Initially called Advanced X-ray Astrophysics Facility (AXAF), the satellite was renamed the Chandra X-ray Observatory in honor of Subrahmanyan Chandrasekhar, the 1983 Nobel Prize in Physics, → Chandrasekhar limit. Moreover, Chandra, or candra- means "moon" or "shining" in Skt., from cand- "to give light, shine;" cf. Gk. kandaros "coal;" L. candela "a light, torch," from candere "to shine;" → X-ray; → Observatory.
hadd-e Chandrasekhar (#)
Fr.: limite de Chandrasekhar
A limiting mass of about 1.44 Solar masses that the theory predicts a non-rotating → white dwarf can attain without collapsing to become a → neutron star or a → black hole. Over this → critical mass, the degeneracy pressure will be unable to bear the load of the bulk mass.
Named after Subrahmayan Chandrasekhar (1910-1995), Indian-born American astrophysicist who, with William A. Fowler, won the 1983 Nobel Prize for Physics for his research on white dwarfs; → limit.
Fr.: limite de Schönberg-Chandrasekhar
During the → main sequence stage, a star burns the hydrogen in its core and transforms it into helium. When the helium mass amounts to about 10% of the initial stellar mass, the star can no longer maintain the → hydrostatic equilibrium in its core; the star increases its volume and leaves the main sequence in order to become a → red giant.
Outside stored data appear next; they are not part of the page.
-- ==== Sys2Proof/Machine/RegisterPair.lean ====
section
/-! DEFINITION. The meanings of the register-pair instructions (`42_register_pair.md`, R180 to R188).
The pair is a name to print, from the table the family selects (R94, R180). -/

namespace Sys2Proof.Machine

/-- LXI, R181. -/
def execLxi (p : BitVec 2) (v : Word) (st : State) : Host.Outcome State Fault Refusal :=
  listRpImm16 "LXI" (0b00#2 ++ p ++ 0b0001#4) p v st

/-- STAX, R182. -/
def execStax (p : BitVec 1) (st : State) : Host.Outcome State Fault Refusal :=
  listRpBD "STAX" (0b000#3 ++ p ++ 0b0010#4) p st

/-- LDAX, R183. -/
def execLdax (p : BitVec 1) (st : State) : Host.Outcome State Fault Refusal :=
  listRpBD "LDAX" (0b000#3 ++ p ++ 0b1010#4) p st

/-- INX, R184. -/
def execInx (p : BitVec 2) (st : State) : Host.Outcome State Fault Refusal :=
  listRpArith "INX" (0b00#2 ++ p ++ 0b0011#4) p st

/-- DCX, R185. -/
def execDcx (p : BitVec 2) (st : State) : Host.Outcome State Fault Refusal :=
  listRpArith "DCX" (0b00#2 ++ p ++ 0b1011#4) p st

/-- DAD, R186. -/
def execDad (p : BitVec 2) (st : State) : Host.Outcome State Fault Refusal :=
  listRpArith "DAD" (0b00#2 ++ p ++ 0b1001#4) p st

/-- POP, R187. -/
def execPop (p : BitVec 2) (st : State) : Host.Outcome State Fault Refusal :=
  listRpStack "POP" (0b11#2 ++ p ++ 0b0001#4) p st

/-- PUSH, R188. -/
def execPush (p : BitVec 2) (st : State) : Host.Outcome State Fault Refusal :=
  listRpStack "PUSH" (0b11#2 ++ p ++ 0b0101#4) p st

end Sys2Proof.Machine
end

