-- ==== Sys2Proof/Certificates/Slice0/Obligations.lean ====
section
/-! DEFINITION. The statements for the provers. Each docstring names the rules of the spec it formalises, and says so where
it rests on a decision of the spec or of the model. The definitions before them are the terms the statements use; they are
written from the spec and not from the model's own tables. -/

open Sys2Proof Sys2Proof.Machine

namespace Sys2Proof.Spec

/-- The name of a 3-bit register field, in the order of R32. -/
def regName (r : BitVec 3) : String :=
  match r.toNat with
  | 0 => "B" | 1 => "C" | 2 => "D" | 3 => "E" | 4 => "H" | 5 => "L" | 6 => "M" | _ => "A"

/-- The name of a pair field in arithmetic context, R33. -/
def pairArith (p : BitVec 2) : String :=
  match p.toNat with
  | 0 => "B" | 1 => "D" | 2 => "H" | _ => "SP"

/-- The name of a pair field in stack context, R34. -/
def pairStack (p : BitVec 2) : String :=
  match p.toNat with
  | 0 => "B" | 1 => "D" | 2 => "H" | _ => "PSW"

/-- The name of the pair bit of STAX and LDAX, R180. -/
def pairBit (p : BitVec 1) : String := if p.toNat = 0 then "B" else "D"

/-- The state `s` becomes when an instruction of `n` bytes has been decoded and the text after its address is `text`:
`n` bytes consumed, one line more on `out`, no record, and nothing else changed. -/
def listed (s : State) (n : Nat) (text : String) : State :=
  { s with pos := s.pos + n, cur := none, out := s.out ++ [hex4 s.pos ++ " " ++ text ++ "\n"] }

/-- `exec i` completes at `s`, consuming `n` bytes and printing `text`. -/
def Prints (s : State) (i : Instr) (n : Nat) (text : String) : Prop := exec i s = .next (listed s n text)

/-- The address of the next instruction can be rendered (R120): the one condition under which an instruction runs. -/
def Renderable (s : State) : Prop := s.pos ≤ 0xFFFF

/-- The upper-case hex digits. -/
def hexAlphabet : List Char := "0123456789ABCDEF".toList

/-- The value of an upper-case hex digit. -/
def hexDigitValue (c : Char) : Nat := hexAlphabet.idxOf c

/-- The number a string of hex digits denotes, most significant digit first. -/
def readHex (t : String) : Nat := t.toList.foldl (fun n c => n * 16 + hexDigitValue c) 0

/-- `n` upper-case hex digits. -/
def HexText (n : Nat) (t : String) : Prop := t.toList.length = n ∧ ∀ c ∈ t.toList, c ∈ hexAlphabet

/-- `pad7(m)` of R118. -/
def pad7 (m : String) : String := m ++ String.ofList (List.replicate (7 - m.length) ' ')

/-- The mnemonics of shape NONE, from R87. -/
def mnem0 : List String :=
  ["NOP", "HLT", "RLC", "RRC", "RAL", "RAR", "DAA", "CMA", "STC", "CMC", "XCHG", "XTHL", "PCHL", "SPHL", "DI", "EI",
   "RET", "RNZ", "RZ", "RNC", "RC", "RPO", "RPE", "RP", "RM"]

/-- `mnemR` of R118. -/
def mnemR : List String := ["INR", "DCR", "ADD", "ADC", "SUB", "SBB", "ANA", "XRA", "ORA", "CMP"]

/-- `mnemI` of R118. -/
def mnemI : List String := ["ADI", "ACI", "SUI", "SBI", "ANI", "XRI", "ORI", "CPI", "IN", "OUT"]

/-- `mnemA` of R118. -/
def mnemA : List String :=
  ["LDA", "STA", "LHLD", "SHLD", "JMP", "JNZ", "JZ", "JNC", "JC", "JPO", "JPE", "JP", "JM",
   "CALL", "CNZ", "CZ", "CNC", "CC", "CPO", "CPE", "CP", "CM"]

/-- `rp`, split by mnemonic as R180 does: which pair names each `mnemP` can print. -/
def pairForms : List (String × List String) :=
  [("INX", ["B", "D", "H", "SP"]), ("DCX", ["B", "D", "H", "SP"]), ("DAD", ["B", "D", "H", "SP"]),
   ("STAX", ["B", "D"]), ("LDAX", ["B", "D"]), ("POP", ["B", "D", "H", "PSW"]), ("PUSH", ["B", "D", "H", "PSW"])]

/-- `reg` of R118. -/
def regs : List String := ["B", "C", "D", "E", "H", "L", "M", "A"]

/-- `body` of the grammar of R118, one constructor per production. -/
inductive Body : String → Prop
  | none (m : String) : m ∈ mnem0 → Body m
  | reg (m r : String) : m ∈ mnemR → r ∈ regs → Body (pad7 m ++ " " ++ r)
  | mov (d s : String) : d ∈ regs → s ∈ regs → Body ("MOV    " ++ " " ++ d ++ "," ++ s)
  | pair (m p : String) (ps : List String) : (m, ps) ∈ pairForms → p ∈ ps → Body (pad7 m ++ " " ++ p)
  | lxi (p v : String) : p ∈ ["B", "D", "H", "SP"] → HexText 4 v → Body ("LXI    " ++ " " ++ p ++ ",#$" ++ v)
  | mvi (r v : String) : r ∈ regs → HexText 2 v → Body ("MVI    " ++ " " ++ r ++ ",#$" ++ v)
  | imm (m v : String) : m ∈ mnemI → HexText 2 v → Body (pad7 m ++ " " ++ "#$" ++ v)
  | addr (m v : String) : m ∈ mnemA → HexText 4 v → Body (pad7 m ++ " " ++ "$" ++ v)
  | rst (d : String) : d ∈ ["0", "1", "2", "3", "4", "5", "6", "7"] → Body ("RST    " ++ " " ++ d)
  | unknown (v : String) : HexText 2 v → Body ("UNKNOWN" ++ " " ++ v)

/-- `line` of the grammar of R118. -/
def Line (l : String) : Prop := ∃ a b, l = a ++ " " ++ b ++ "\n" ∧ HexText 4 a ∧ Body b

/-- The characters of a line of `out`: R10. -/
def charset : List Char := " #$,0123456789ABCDEFGHIJKLMNOPQRSTUVWXYZ\n".toList

/-- Every instruction of the bytes, the first at address `a`, starts at or below 0xFFFF: the weaker premise of R309. `fuel`
bounds the number of instructions. -/
def StartsRenderable : Nat → Nat → List Byte → Prop
  | 0, _, _ => True
  | _ + 1, _, [] => True
  | fuel + 1, a, b :: rest =>
    a ≤ 0xFFFF ∧ StartsRenderable fuel (a + 1 + oplen (classify b).shape) (rest.drop (oplen (classify b).shape))

end Sys2Proof.Spec

open Sys2Proof.Spec

/-! ## Encoding and classification -/

/-- Decoding the bytes of a well-formed instruction, whatever bytes follow, gives the instruction back and leaves the
bytes that follow: no bit of an encoding is dropped (R80, R81, R82, R87). -/
def Obligations.DecodeOfEncodeIsTheInstruction : Prop :=
  ∀ (i : Instr) (rest : List Byte), wellFormed i = true → decode (encode i ++ rest) = .ok (i, rest)

/-- The other direction: what the decoder reads is well-formed, and the bytes it read are that instruction's encoding, so
each byte string has one meaning (R83, R96, R98). -/
def Obligations.DecodedBytesAreTheEncoding : Prop :=
  ∀ (bs rest : List Byte) (i : Instr), decode bs = .ok (i, rest) → wellFormed i = true ∧ encode i ++ rest = bs

/-- The decoder rejects exactly the byte lists that end inside an instruction: the empty one, and an opcode with fewer
operand bytes than its shape has; with all of them it answers an instruction (R83, R90, R98). -/
def Obligations.DecodeRejectsOnlyMissingBytes : Prop :=
  decode [] = .error .noOpcode ∧
  ∀ (b : Byte) (rest : List Byte),
    (rest.length < oplen (classify b).shape → decode (b :: rest) = .error (.missingOperand b rest.length)) ∧
    (oplen (classify b).shape ≤ rest.length →
      ∃ i, decode (b :: rest) = .ok (i, rest.drop (oplen (classify b).shape)))

/-- Sanity: words written out from the spec's encodings, one or more per family, decode to the instruction they stand for
(R87; the examples of R97, R181, R187, R193, R194, R226, R258, R271). -/
def Obligations.WordsOfEachFamilyDecode : Prop :=
  decode [0b01110110] = .ok (.hlt, []) ∧
  decode [0b00100001, 0x34, 0x12] = .ok (.lxi 2 0x1234, []) ∧
  decode [0b11110001] = .ok (.pop 3, []) ∧
  decode [0b00011010] = .ok (.ldax 1, []) ∧
  decode [0b00111110, 0x05] = .ok (.mvi 7 0x05, []) ∧
  decode [0b01001010] = .ok (.mov 1 2, []) ∧
  decode [0b10111110] = .ok (.cmp 6, []) ∧
  decode [0b11011011, 0x01] = .ok (.inp 0x01, []) ∧
  decode [0b00111010, 0x00, 0x20] = .ok (.lda 0x2000, []) ∧
  decode [0b11000010, 0x06, 0x00] = .ok (.jnz 0x0006, []) ∧
  decode [0b11111111] = .ok (.rst 7, []) ∧
  decode [0b11001011] = .ok (.unknown 0xCB, [])

/-- How many rules of R87 select a byte: none for the twelve Unknown bytes, two for 0x76 (HLT and MOV), one for every
other byte (R86, R89, R96; the check X2). The values of group 1 are the spec's decision D4. -/
def Obligations.RuleOverlapIsOnly76 : Prop :=
  ∀ b : Byte, (rules.filter (·.selects b)).length =
    if b ∈ ([0x08, 0x10, 0x18, 0x20, 0x28, 0x30, 0x38, 0xCB, 0xD9, 0xDD, 0xED, 0xFD] : List Byte) then 0
    else if b = 0x76 then 2 else 1

/-- The order of the rules matters for 0x76 only: any reordering of the rule set classifies every other byte alike, and any
order that tries the exact rules before the masked families classifies every byte alike (R85, R86, U7). -/
def Obligations.RuleOrderMattersOnlyFor76 : Prop :=
  (∀ (rs : List Rule) (b : Byte), rs.Perm rules → b ≠ 0x76 → classifyWith rs b = classify b) ∧
  (∀ (es fs : List Rule) (b : Byte), es.Perm exactRules → fs.Perm familyRules →
    classifyWith (es ++ fs) b = classify b)

/-- The Unknown bytes are exactly the twelve of R96 (the spec's decision D3), and only they have the shape UNKNOWN. -/
def Obligations.UnknownBytesAreTheTwelve : Prop :=
  ∀ b : Byte, (classify b = ⟨"UNKNOWN", .unknown, .raw b⟩ ∧ (classify b).shape = .unknown) ↔
    b ∈ ([0x08, 0x10, 0x18, 0x20, 0x28, 0x30, 0x38, 0xCB, 0xD9, 0xDD, 0xED, 0xFD] : List Byte)

/-- Over the 256 opcode bytes, 212 have operand length 0, 18 have 1 and 26 have 2 (R90, check X1). -/
def Obligations.OperandLengthCounts : Prop :=
  let bytes := (List.range 256).map (BitVec.ofNat 8)
  let count := fun n => (bytes.filter (fun b => oplen (classify b).shape == n)).length
  count 0 = 212 ∧ count 1 = 18 ∧ count 2 = 26

/-- Field decode, R93: each field is the shift and mask of the opcode byte, so it is in the range of its table, and with
the operand bytes its shape has every kind has an operand text: no lookup is out of range, whatever the byte. -/
def Obligations.FieldsAreInRangeOfTheirTables : Prop :=
  ∀ b : Byte,
    ((bits53 b).toNat = (b.toNat >>> 3) &&& 7 ∧ (bits20 b).toNat = b.toNat &&& 7 ∧
     (bits54 b).toNat = (b.toNat >>> 4) &&& 3 ∧ (bit4 b).toNat = (b.toNat >>> 4) &&& 1) ∧
    ((bits53 b).toNat < REG.length ∧ (bits20 b).toNat < REG.length ∧ (bits54 b).toNat < RP_ARITH.length ∧
     (bits54 b).toNat < RP_STACK.length ∧ (bit4 b).toNat < 2) ∧
    ∀ (a : Nat) (ops : List Byte), ops.length = oplen (classify b).shape →
      ∃ t, operandText ⟨a, b, classify b, ops⟩ = some t

/-- The kind of an RST opcode holds the vector and the target n × 8, one of 0, 8, …, 56 (R146, R258); the byte 0xFF is RST 7
and never Unknown. -/
def Obligations.RstKindHoldsVectorAndTarget : Prop :=
  ∀ n : BitVec 3, classify (0xC7 ||| (n.zeroExtend 8 <<< 3)) = ⟨"RST", .rst, .vector n (8 * n.toNat)⟩

/-! ## The line of each instruction: what `exec` answers

Each of these is a completion: `exec` answers a next state, the one written, at every state whose `pos` is at most 0xFFFF.
`listed` changes `pos`, `cur` and `out` only, so each is its own frame as well: `status`, `diag`, the stream and every line
already in `out` stay as they are. The opcode bytes of group 1 and the `#$XX` and `$XXXX` forms are the spec's decisions D4
and D6 to D11. -/

/-- `41_no_operand.md`, R160 to R176: the bare mnemonic, one byte consumed, no other effect; HLT does not stop the run and EI,
DI and PCHL do nothing. -/
def Obligations.NoOperandInstructionsPrintTheirMnemonic : Prop :=
  ∀ s : State, Renderable s →
    Prints s .nop 1 "NOP" ∧ Prints s .hlt 1 "HLT" ∧ Prints s .rlc 1 "RLC" ∧ Prints s .rrc 1 "RRC" ∧
    Prints s .ral 1 "RAL" ∧ Prints s .rar 1 "RAR" ∧ Prints s .daa 1 "DAA" ∧ Prints s .cma 1 "CMA" ∧
    Prints s .stc 1 "STC" ∧ Prints s .cmc 1 "CMC" ∧ Prints s .xchg 1 "XCHG" ∧ Prints s .xthl 1 "XTHL" ∧
    Prints s .pchl 1 "PCHL" ∧ Prints s .sphl 1 "SPHL" ∧ Prints s .di 1 "DI" ∧ Prints s .ei 1 "EI"

/-- `46_control_transfer.md`, R249 to R257: a return prints its mnemonic and pops nothing (R230). -/
def Obligations.ReturnsPrintTheirMnemonic : Prop :=
  ∀ s : State, Renderable s →
    Prints s .ret 1 "RET" ∧ Prints s .rnz 1 "RNZ" ∧ Prints s .rz 1 "RZ" ∧ Prints s .rnc 1 "RNC" ∧
    Prints s .rc 1 "RC" ∧ Prints s .rpo 1 "RPO" ∧ Prints s .rpe 1 "RPE" ∧ Prints s .rp 1 "RP" ∧ Prints s .rm 1 "RM"

/-- `44_immediate.md`, R211 to R220: the immediate or device id as `#$XX`, two bytes consumed, no device accessed. -/
def Obligations.ImmediatesPrintTheirByte : Prop :=
  ∀ (s : State) (v : Byte), Renderable s →
    Prints s (.adi v) 2 ("ADI     #$" ++ hex2 v.toNat) ∧ Prints s (.aci v) 2 ("ACI     #$" ++ hex2 v.toNat) ∧
    Prints s (.sui v) 2 ("SUI     #$" ++ hex2 v.toNat) ∧ Prints s (.sbi v) 2 ("SBI     #$" ++ hex2 v.toNat) ∧
    Prints s (.ani v) 2 ("ANI     #$" ++ hex2 v.toNat) ∧ Prints s (.xri v) 2 ("XRI     #$" ++ hex2 v.toNat) ∧
    Prints s (.ori v) 2 ("ORI     #$" ++ hex2 v.toNat) ∧ Prints s (.cpi v) 2 ("CPI     #$" ++ hex2 v.toNat) ∧
    Prints s (.inp v) 2 ("IN      #$" ++ hex2 v.toNat) ∧ Prints s (.out v) 2 ("OUT     #$" ++ hex2 v.toNat)
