-- ==== Sys2Proof/Tests/Slice0.lean ====
section
/-! SUPPORT. The model's own tests: the well-formedness check, words written out bit by bit from the encodings of the spec,
one step per instruction with the line of `spec/95_test_vectors.md`, the ends of a run, and a witness for the hypotheses of
every obligation that has some. -/

namespace Sys2Proof.Tests

open Sys2Proof.Machine Sys2Proof.Spec

/-- The run right after reset on the stream `bs`, ended by EndOfStream. -/
def booted (bs : List Byte) : State := boot (streamOf bs .endOfStream)

/-- The run right after reset on the stream `bs`, ended by IOError. -/
def bootedIO (bs : List Byte) : State := boot (streamOf bs .ioError)

/-- A running state with `pos = a` in which the bytes `bs` stand at `a` and after. -/
def runningAt (a : Nat) (bs : List Byte) : State :=
  ⟨a, .running, none, ["0000 NOP\n"], ["Invalid opcode 08\n"], ⟨cellsFrom a bs, .endOfStream⟩⟩

/-- What a step leaves: `out`, `diag`, `pos` and `status`. -/
def report (o : Host.Outcome State Fault Refusal) : Option (List String × List String × Nat × Status) :=
  match o with
  | .next t => some (t.out, t.diag, t.pos, t.status)
  | _ => none

/-- The lines of the first step on the stream `bs`. -/
def lineOf (bs : List Byte) : List String :=
  match step (booted bs) with
  | .next t => t.out
  | _ => []

/-- What the decoder reads from the bytes `bs`, if nothing is left over. -/
def decoded (bs : List Byte) : Option Instr :=
  match decode bs with
  | .ok (i, []) => some i
  | _ => none

/-! ## Well-formedness -/

theorem test_mov_m_m_is_ill_formed : wellFormed (.mov 6 6) = false := by decide
theorem test_known_byte_is_no_unknown : wellFormed (.unknown 0x00) = false ∧ wellFormed (.unknown 0x76) = false := by decide
theorem test_mov_with_one_m_is_well_formed : wellFormed (.mov 6 0) = true ∧ wellFormed (.mov 7 6) = true := by decide
theorem test_unknown_bytes_are_well_formed : wellFormed (.unknown 0x08) = true ∧ wellFormed (.unknown 0xFD) = true := by decide

/-! ## Decoding: the words are the rows of the opcode table with the field bits filled in -/

/-- The encodings of `41_no_operand.md`. -/
theorem test_decode_no_operand :
    decoded [0b00000000] = some .nop ∧
    decoded [0b01110110] = some .hlt ∧
    decoded [0b00000111] = some .rlc ∧
    decoded [0b00001111] = some .rrc ∧
    decoded [0b00010111] = some .ral ∧
    decoded [0b00011111] = some .rar ∧
    decoded [0b00100111] = some .daa ∧
    decoded [0b00101111] = some .cma ∧
    decoded [0b00110111] = some .stc ∧
    decoded [0b00111111] = some .cmc ∧
    decoded [0b11101011] = some .xchg ∧
    decoded [0b11100011] = some .xthl ∧
    decoded [0b11101001] = some .pchl ∧
    decoded [0b11111001] = some .sphl ∧
    decoded [0b11110011] = some .di ∧
    decoded [0b11111011] = some .ei := by decide

/-- The encodings of `42_register_pair.md`. -/
theorem test_decode_register_pair :
    decoded [0b00110001, 0x34, 0x12] = some (.lxi 3 0x1234) ∧
    decoded [0b00000010] = some (.stax 0) ∧
    decoded [0b00011010] = some (.ldax 1) ∧
    decoded [0b00100011] = some (.inx 2) ∧
    decoded [0b00011011] = some (.dcx 1) ∧
    decoded [0b00111001] = some (.dad 3) ∧
    decoded [0b11100001] = some (.pop 2) ∧
    decoded [0b11010101] = some (.push 1) := by decide

/-- The encodings of `43_register.md`. -/
theorem test_decode_register :
    decoded [0b00101100] = some (.inr 5) ∧
    decoded [0b00110101] = some (.dcr 6) ∧
    decoded [0b00111110, 0x85] = some (.mvi 7 0x85) ∧
    decoded [0b01110001] = some (.mov 6 1) ∧
    decoded [0b10000110] = some (.add 6) ∧
    decoded [0b10001001] = some (.adc 1) ∧
    decoded [0b10010010] = some (.sub 2) ∧
    decoded [0b10011110] = some (.sbb 6) ∧
    decoded [0b10100001] = some (.ana 1) ∧
    decoded [0b10101010] = some (.xra 2) ∧
    decoded [0b10110110] = some (.ora 6) ∧
    decoded [0b10111001] = some (.cmp 1) := by decide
Named after the Brazilian astrophysicist Mario Schönberg (1914-1990) and Subramahmanyan Chandrasekhar, → Chandrasekhar limit, who were the first to point out this limit and derive it (1942, ApJ 96, 161).
super-Chandrasekhar SN Ia
abar-now-axtar-e gune-ye Ia-ye abar-Chandrasekhar
Fr.: supernova de type Ia super-Chandrasekhar
A superluminous → Type Ia supernova which is characterized by a bright → light curve peak, a slow light curve evolution during the photospheric phase, and moderately low ejecta velocities. Modeling suggests ejecta masses far in excess of the → Chandrasekhar limit of mass for non-rotating → white dwarfs and the production of about 1.5 Msun of 56Ni. This precludes the interpretation of these events as thermonuclear explosions of Chandrasekhar-mass white dwarfs.